It is the contract of a married woman for services rendered to her in the management of her separate estate, by which, as the court finds, she charged that estate with the payment of reasonable compensation for the services rendered.
It is not alleged that this contract was in writing, and the proof shows that it was not.
A married woman can charge her seperate estate by parol contract.
The claim, therefore, that such charge should be evidenced by written instrument is not well founded.
2. The claim for services were not of that nature or character as would, under the law that then existed, warrant a personal judgment against a married woman, nor an execution against her separate property. No action at law, therefore, would lie against her for such services. The rule which requires a creditor to exhaust his remedy at law before seeking relief in equity has no application.
The only remedy the plaintiff had was in equity. Hence the claim that plaintiff below should have first obtained a judgment and exhausted her property liable to execution is not well made.
*176 Neither the motion, to dismiss, because the court had no jurisdiction over the subject matter, nor the demurrer based upon the same ground, should have been sustained.The case made was clearly within the equitable jurisdiction of the court of common pleas.
3. As to the attachment proceedings and their effect, as a bar to this action.
The proof shows that on the 13th of July, 1878, the plaintiff below commenced an action before a justice of the peace against Charlotte Elliott, alone, on the same claim to recover a money judgment, which was dismissed by the plaintiff', without attempt to get service. It further appears that on the 17th of the same month he commenced another action before the same justice against Charlotte Elliott and John Elliott, her husband, and caused an attachment to issue against them as non-residents of the state of Ohio, with notice to sundry persons to appear and answer touching the property of the wife in their possession liable to attachment.
McCullough, one of the garnishees, answered, showing that he had seventy-six dollars in his hands belonging to said Charlotte. This amount Ne paid into court.
On motion of said Charlotte the attachment was discharged, leaving the money in the hands of the justice, one Cyrus S. Gilbert, who is co-defendant in this action below.
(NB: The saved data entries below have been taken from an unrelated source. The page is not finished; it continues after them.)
-- ==== Sys2Proof/Machine/Flags.lean ====
section
/-! DEFINITION. The codes a fault records (60_exceptions.md R97) and the status word that shows them (10_state.md R25). No
operation computes arithmetic flags (46_laws_and_summaries.md R92). -/

namespace Sys2Proof.Machine

/-- The causes of a fault (R97), named as there. -/
inductive Cause where
  | pvStackEmpty
  | pvMemShort
  | pvReservedOp
  | dbfPresent
  | oorRow
  | oorPalette
  | oorColour
  | oorTile
  | oorSprite
  | oorTileRow
  | oorSlot
  | oorPlane
  | oorDim
deriving DecidableEq, Repr

/-- The code `FCAUSE` gets: kind in the high nibble, check in the low one (R97). -/
def Cause.code : Cause → U8
  | .pvStackEmpty => 0x11
  | .pvMemShort => 0x12
  | .pvReservedOp => 0x13
  | .dbfPresent => 0x21
  | .oorRow => 0x31
  | .oorPalette => 0x32
  | .oorColour => 0x33
  | .oorTile => 0x34
  | .oorSprite => 0x35
  | .oorTileRow => 0x36
  | .oorSlot => 0x37
  | .oorPlane => 0x38
  | .oorDim => 0x39

/-- Every cause, in the order of R97's table. -/
def Cause.all : List Cause :=
  [.pvStackEmpty, .pvMemShort, .pvReservedOp, .dbfPresent, .oorRow, .oorPalette, .oorColour, .oorTile, .oorSprite,
   .oorTileRow, .oorSlot, .oorPlane, .oorDim]

/-- `STATUS`: 0 (31:20), `BGP` (19:16), `ROWPAL` (15:12), 0 (11:10), `MODE` (9), `HALT_SENT` (8), `FCAUSE` (7:0) (R25). -/
def State.status (s : State) : U32 :=
  0#12 ++ s.bgp ++ s.rowpal ++ 0#2 ++ s.mode ++ s.haltSent ++ s.fcause

end Sys2Proof.Machine
end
The next day the case was dismissed for want of prosecution.
The dismissal of these cases in attachment constituted no bar to the present suit in equity.
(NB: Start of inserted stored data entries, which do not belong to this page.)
-- ==== Sys2Proof/Machine/Ops.lean ====
section
/-! DEFINITION. The operations the meanings share: reading and writing the stores, the three environment interfaces
(00_scope.md R10), answering a port, taking a fault (60_exceptions.md R100), the faulted-state guard (R102), reset (R105).
A fault is never returned from (R102), so there is no return operation. -/

namespace Sys2Proof.Machine

abbrev Out := Host.Outcome State Fault Refusal

/-! ## Sparse lists of cells -/

/-- The entry listed at `k`. -/
def findCell {α : Type} (k : Nat) : List (Nat × α) → Option α
  | [] => none
  | c :: cs => if c.1 = k then some c.2 else findCell k cs

/-- `v` listed at `k`, in place. -/
def insertCell {α : Type} (k : Nat) (v : α) : List (Nat × α) → List (Nat × α)
  | [] => [(k, v)]
  | c :: cs =>
    if k < c.1 then (k, v) :: c :: cs
    else if k = c.1 then (k, v) :: cs
    else c :: insertCell k v cs

/-- Nothing listed at `k`. -/
def eraseCell {α : Type} (k : Nat) (cs : List (Nat × α)) : List (Nat × α) :=
  cs.filter fun c => c.1 != k

/-- The listed indices rise strictly. -/
def rising {α : Type} : List (Nat × α) → Bool
  | [] => true
  | c :: cs => cs.all (fun d => decide (c.1 < d.1)) && rising cs

/-! ## The block's stores -/

/-- An unlisted entry is 0, the reset contents (10_state.md R29). -/
def Store.read {w : Nat} (st : Store w) (k : Nat) : BitVec w :=
  (findCell k st).getD 0#w

/-- Writing 0, which an unlisted index reads as, removes the entry. -/
def Store.write {w : Nat} (st : Store w) (k : Nat) (v : BitVec w) : Store w :=
  if v = 0#w then eraseCell k st else insertCell k v st

/-- The values `vs` at the consecutive indices `base, base + 1, ...`. -/
def Store.writeRun {w : Nat} (st : Store w) (base : Nat) : List (BitVec w) → Store w
  | [] => st
  | v :: vs => (Store.writeRun st (base + 1) vs).write base v

/-- The writes of `ps`, first to last. -/
def Store.writeAll {w : Nat} (st : Store w) (ps : List (Nat × BitVec w)) : Store w :=
  ps.foldl (fun acc p => acc.write p.1 p.2) st

/-- Every entry extended with zero bits to 32 bits (00_scope.md R8). -/
def Store.widen {w : Nat} (st : Store w) : Store 32 :=
  st.map fun c => (c.1, c.2.setWidth 32)

/-- The canonical form of a store of `size` entries. -/
def Store.wf {w : Nat} (size : Nat) (st : Store w) : Bool :=
  rising st && st.all fun c => decide (c.1 < size) && c.2 != 0#w

/-! ## VM memory (the environment's) -/

/-- The byte at `a`; none where the VM has no readable byte (20_memory.md R31). -/
def Memory.read (m : Memory) (a : Nat) : Option U8 := findCell a m

/-- The VM's own store of a byte. The block never writes VM memory (R31); this builds the memory the VM leaves. -/
def Memory.write (m : Memory) (a : Nat) (b : U8) : Memory := insertCell a b m

/-- A memory that reads as the first listing of each address in `cs`, in canonical form. -/
def Memory.ofCells (cs : List Host.Cell) : Memory :=
  cs.foldr (fun c m => Memory.write m c.1 c.2) []

/-- The `n` bytes at `a .. a + n − 1`; none when one of them is not readable. -/
def Memory.readRun (m : Memory) (a : Nat) : Nat → Option (List U8)
  | 0 => some []
  | n + 1 =>
    match Memory.read m a, Memory.readRun m (a + 1) n with
    | some b, some bs => some (b :: bs)
    | _, _ => none

/-- The canonical form: addresses strictly rising. An unlisted address has no byte, so no entry equals what one reads as. -/
def Memory.wf (m : Memory) : Bool := rising m

/-! ## Environment interfaces (00_scope.md R10) -/

/-- `StackPop()`: none for `Empty`; else the byte and the state after the VM's stack has lost it (20_memory.md R32). -/
def stackPop (s : State) : Option (U8 × State) :=
  match s.vmStack with
  | [] => none
  | b :: rest => some (b, { s with vmStack := rest })

/-- `MemRead(addr, n)`: none for `Fail`, when fewer than `n` bytes are readable at `addr`; `PAGES × PAGE_BYTES` bytes exist
(20_memory.md R30, R31; 46_laws_and_summaries.md R92). -/
def memRead (s : State) (addr n : Nat) : Option (List U8) :=
  if addr + n ≤ Config.pages * s.pageBytes then Memory.readRun s.vmMem addr n else none

/-- The frame `PRESENT` hands over: `zext_32(FB[n])` for every `n` (45_present_dispatch.md R86). -/
def State.frame (s : State) : Store 32 := Store.widen s.fb

/-- All `FB_LEN` words of a frame, row-major (R87). -/
def frameWords (f : Store 32) : List U32 := (List.range Config.fbLen).map fun n => f.read n

/-- `DisplayPresent(frame)`: the frame is handed over; the answer is the environment's (R86). -/
def displayPresent (s : State) (frame : Store 32) : Bool × State :=
  (s.displayOk, { s with presents := ⟨frame, s.displayOk⟩ :: s.presents })

/-! ## Answers and faults -/

/-- A port answers (30_encoding.md R41). -/
def State.answer (s : State) (r : Response) : State := { s with responses := r :: s.responses }

/-- The state a fault leaves: `FCAUSE <- cause`, and nothing else of the block changes (60_exceptions.md R100 (a), (b)). -/
def State.recordFault (s : State) (c : Cause) : State := { s with fcause := c.code }

/-- `raise Fault(cause)` (R100). `s` holds the block as the transaction found it, and the environment effects already made
(R101). -/
def raiseFault (c : Cause) (s : State) : Out :=
  .next ((s.recordFault c).answer (.err c.code))

/-- The faulted-state guard of every operation but `STATGET` and `TICK` (R102 (a), (b)). -/
def unlessFaulted (s : State) (act : Out) : Out :=
  if s.fcause = 0 then act else .next (s.answer (.err s.fcause))

/-- One range check of an operand: the fault of its cause, or on (R99). -/
def require (ok : Bool) (c : Cause) (s : State) (act : Out) : Out :=
  if ok then act else raiseFault c s

/-- The values `f` gives on a list, none when it gives none on one of them. -/
def collect {α β : Type} (f : α → Option β) : List α → Option (List β)
  | [] => some []
  | a :: as =>
    match f a with
    | none => none
    | some b =>
      match collect f as with
      | none => none
      | some bs => some (b :: bs)

/-! ## Store accessors -/

/-- `PAL[p][i]`. -/
def State.palAt (s : State) (p i : Nat) : U8 := s.pal.read (palKey p i)
/-- `PAL[p][i] <- v`. -/
def State.setPal (s : State) (p i : Nat) (v : U8) : State := { s with pal := s.pal.write (palKey p i) v }

/-- `TILE[t][r]`. -/
def State.tileRow (s : State) (t r : Nat) : U32 := s.tile.read (tileKey t r)
/-- `TILE[t][r] <- row`. -/
def State.setTileRow (s : State) (t r : Nat) (row : U32) : State := { s with tile := s.tile.write (tileKey t r) row }

/-- `SPR[s].pal <- pal; SPR[s].w <- w; SPR[s].h <- h` (41_tile_sprite_store.md R62). -/
def State.setSprHeader (s : State) (sid : Nat) (pal : U4) (w h : U8) : State :=
  { s with sprPal := s.sprPal.write sid pal, sprW := s.sprW.write sid w, sprH := s.sprH.write sid h }

/-- `SPR[s].tile[k]`. -/
def State.sprTileAt (s : State) (sid k : Nat) : U13 := s.sprTile.read (sprTileKey sid k)
/-- `SPR[s].tile[k] <- t`. -/
def State.setSprTile (s : State) (sid k : Nat) (t : U13) : State :=
  { s with sprTile := s.sprTile.write (sprTileKey sid k) t }

/-- `BG[py][px]`. -/
def State.bgAt (s : State) (px py : Nat) : U13 := s.bg.read (bgKey px py)
/-- `BG[py][px] <- t`. -/
def State.setBg (s : State) (px py : Nat) (t : U13) : State := { s with bg := s.bg.write (bgKey px py) t }

/-- `FB[sy × 192 + sx]`. -/
def State.fbAt (s : State) (sx sy : Nat) : U24 := s.fb.read (fbKey sx sy)
/-- `FB[y × 192 + c] <- line[c]` for every column `c` of the line (44_row_write.md R79, 42_background.md R75). -/
def State.setFbRow (s : State) (y : Nat) (line : List U24) : State := { s with fb := s.fb.writeRun (fbKey 0 y) line }
/-- The pixels `ps` of a sprite, in order (43_sprite_engine.md R77). -/
def State.setFbPixels (s : State) (ps : List (Nat × U24)) : State := { s with fb := s.fb.writeAll ps }

/-! ## Colour (40_palette.md) -/

/-- `rgb332` (R53): red 3 bits by 36, green 3 bits by 36, blue 2 bits by 85; red in bits 23:16. -/
def rgb332 (b : U8) : U24 :=
  BitVec.ofNat 8 ((b.extractLsb' 5 3).toNat * Config.rStep)
    ++ BitVec.ofNat 8 ((b.extractLsb' 2 3).toNat * Config.gStep)
    ++ BitVec.ofNat 8 ((b.extractLsb' 0 2).toNat * Config.bStep)

/-- `pal_rgb(p, i) = rgb332(PAL[p][i])` (R54). -/
def State.palRgb (s : State) (p i : Nat) : U24 := rgb332 (s.palAt p i)

/-- `resolve_px(p, b)` (R55); none where it raises `Fault(0x33)`: an index of 16 or more in indexed mode. -/
def State.resolvePx (s : State) (p : Nat) (b : U8) : Option U24 :=
  if s.mode = 0 then
    if b.toNat < Config.palLen then some (s.palRgb p b.toNat) else none
  else some (rgb332 b)

/-! ## Tile fetch and scroll indexer -/

/-- Column `c` of a row word: `(row >> 4 × (7 − c)) & 0xF` (41_tile_sprite_store.md R59). -/
def nibble (row : U32) (c : Nat) : U4 := row.extractLsb' (4 * (7 - c)) 4

/-- `tile_px(t, r, c)` (R59); none outside its domain. -/
def State.tilePx (s : State) (t r c : Nat) : Option U4 :=
  if t < Config.nTile ∧ r < Config.tileEdge ∧ c < Config.tileEdge then some (nibble (s.tileRow t r) c) else none

/-- `tile_at(px, py)` (42_background.md R68); none outside the plane. -/
def State.tileAt (s : State) (px py : Nat) : Option U13 :=
  if px < Config.planeTW ∧ py < Config.planeTH then some (s.bgAt px py) else none

/-- `bg_px(sx, sy)` (R69): the scroll offset is the world position of the viewport's top-left pixel. -/
def State.bgPx (s : State) (sx sy : Nat) : Option U4 :=
  let wx := s.scx.toNat + sx
  let wy := s.scy.toNat + sy
  match s.tileAt (wx / Config.tileEdge) (wy / Config.tileEdge) with
  | none => none
  | some t => s.tilePx t.toNat (wy % Config.tileEdge) (wx % Config.tileEdge)

/-! ## Reset (70_reset_and_hazards.md R105) -/

/-- The reset input: every piece of the block's state at the value of R29. The parameters, the environment and what has
been answered and handed over are no state of the block (R28) and stay. -/
def State.resetBlock (s : State) : State :=
  { State.reset with
    rowBase := s.rowBase
    pageBytes := s.pageBytes
    vmStack := s.vmStack
    vmMem := s.vmMem
    displayOk := s.displayOk
    inbox := s.inbox
    responses := s.responses
    presents := s.presents }

end Sys2Proof.Machine
end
The plaintiff below could not proceed by attachment before a justice against a married woman in a case where no personal judgment for money could be rendered against her. Allison v. Porter, 29 Ohio St. 136.
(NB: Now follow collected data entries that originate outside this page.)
-- ==== Sys2Proof/Certificates/Slice0/Obligations.lean ====
section
/-! DEFINITION. The statements for the provers, one per claim, and the words they are said in. The numbers a statement
compares with are written out from the spec's own arithmetic, not taken from the meanings. -/

namespace Sys2Proof.Claims

open Sys2Proof.Machine

/-- The colour of a colour byte as a number `0xRRGGBB`: 3 bits by 36, 3 bits by 36, 2 bits by 85 (40_palette.md R53). -/
def rgbNat (b : U8) : Nat :=
  (b.toNat / 32) * 36 * 65536 + (b.toNat / 4 % 8) * 36 * 256 + (b.toNat % 4) * 85

/-- The colour of entry `i` of palette `p` (R54). -/
def colourNat (s : State) (p i : Nat) : Nat := rgbNat (s.palAt p i)

/-- The pixel at row `r`, column `c` of tile `t`: the hexadecimal digit `c` of the row word, from the left
(41_tile_sprite_store.md R59). -/
def tilePixelNat (s : State) (t r c : Nat) : Nat := (s.tileRow t r).toNat / 16 ^ (7 - c) % 16

/-- The colour index the background shows at a screen pixel (42_background.md R69). -/
def bgIndexNat (s : State) (sx sy : Nat) : Nat :=
  tilePixelNat s (s.bgAt ((s.scx.toNat + sx) / 8) ((s.scy.toNat + sy) / 8)).toNat
    ((s.scy.toNat + sy) % 8) ((s.scx.toNat + sx) % 8)

/-- Pixel `(lx, ly)` of sprite `sid`, its tiles row-major (43_sprite_engine.md R76), as a colour. -/
def spriteColourNat (s : State) (sid lx ly : Nat) : Nat :=
  colourNat s (s.sprPal.read sid).toNat
    (tilePixelNat s (s.sprTileAt sid (ly / 8 * (s.sprW.read sid).toNat + lx / 8)).toNat (ly % 8) (lx % 8))

/-- What an accepted byte of a row write becomes (40_palette.md R55). -/
def rowColourNat (s : State) (b : U8) : Nat :=
  if s.mode = 0 then colourNat s s.rowpal.toNat b.toNat else rgbNat b

/-- A fault is taken: `FCAUSE` gets the code, the port answers `ERR`, nothing else changes (60_exceptions.md R100). -/
def Raises (i : Instr) (s : State) (code : U8) : Prop :=
  exec i s = .next { s with fcause := code, responses := .err code :: s.responses }

/-- Every table word with this `op` is decoded to `f` of its other fields (30_encoding.md R43, R45, R47). -/
def ReadFrom (op : U8) (f : U16 → U8 → U32 → Instr) : Prop :=
  ∀ a b d, decode (tableWord op a b d) = f a b d

/-- The 19 values of `op` that R47 lists. -/
def opcodes : List Nat :=
  [0x00, 0x10, 0x11, 0x20, 0x21, 0x30, 0x31, 0x32, 0x33, 0x40, 0x41, 0x42, 0x43, 0x44, 0x45, 0x50, 0x60, 0x61, 0x70]

/-- `d[7:0]`, `d[15:8]`, `d[23:16]`. -/
def byteOf (k : Nat) (d : U32) : U8 := BitVec.ofNat 8 (d.toNat / 256 ^ k % 256)

/-- `d[15:0]`, `d[31:16]`. -/
def halfOf (k : Nat) (d : U32) : U16 := BitVec.ofNat 16 (d.toNat / 65536 ^ k % 65536)

/-- The 192 bytes from `ROW_BASE` lie in the one page, and these are they (20_memory.md R31). -/
def RowBytes (s : State) (bytes : Nat → U8) : Prop :=
  s.rowBase + 192 ≤ s.pageBytes ∧ ∀ c, c < 192 → s.vmMem.read (s.rowBase + c) = some (bytes c)

/-- Fewer than 192 bytes are readable at `ROW_BASE` (R31). -/
def RowBytesMissing (s : State) : Prop :=
  s.pageBytes < s.rowBase + 192 ∨ ∃ c, c < 192 ∧ s.vmMem.read (s.rowBase + c) = none

/-- The VM presents the words of these operations next, in order, and `rest` after them. -/
def Presents (s : State) (ops : List Instr) (rest : List Input) : Prop :=
  s.inbox = ops.map (fun i => .word (encode i)) ++ rest

/-- The answers a port gives (30_encoding.md R41). -/
def answersOf : Port → Response → Prop
  | .signal, r => r = .ok ∨ ∃ c, r = .err c
  | .table, r => (∃ v, r = .okData v) ∨ ∃ c, r = .err c
  | .tick, r => ∃ h, r = .haltReq h

/-- Every palette entry and every pixel reads 0, and the mode is indexed (70_reset_and_hazards.md R106). -/
structure AllBlack (s : State) : Prop where
  pal : ∀ p i, s.palAt p i = 0
  fb : ∀ sx sy, s.fbAt sx sy = 0
  mode : s.mode = 0

end Sys2Proof.Claims

open Sys2Proof Sys2Proof.Machine Sys2Proof.Claims

/-! ## Encoding -/

/-- 30_encoding.md R51 with R45 to R48: the word written for an operation is decoded to it, whatever its operands. -/
def Obligations.DecodeOfEncodeIsTheOperation : Prop :=
  ∀ i : Instr, i.wellFormed = true → decode (encode i) = i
4. As to the service by publication, or the jurisdiction of the court over the person of plaintiff in error.
The overruling of the motion to dismiss is assigned as error. This motion assigns two reasons why it should be granted:
First. "Want of legal and proper service; and, second, because the court had no jurisdiction of the subject-matter.
*177 This last ground was in the nature of a demurrer to the jurisdiction of the court, and was in itself an appearance in the case.It amounted to a waiver of service, and gave the court jurisdiction over the person of defendant.
It is true the defendant “ comes for the purpose of filing this motion and for no other purpose,” and had the motion been confined to the want of proper service it would not have operated as an appearance. It was not so limited, but embraced an additional reason, to wit, the right of the court to hear and determine the subject-matter. The rule is that where a defendant appears solely for the-purpose of objecting to the jurisdiction of the court over the person, such motion is not a voluntary appearance of defendant which is equivalent to service.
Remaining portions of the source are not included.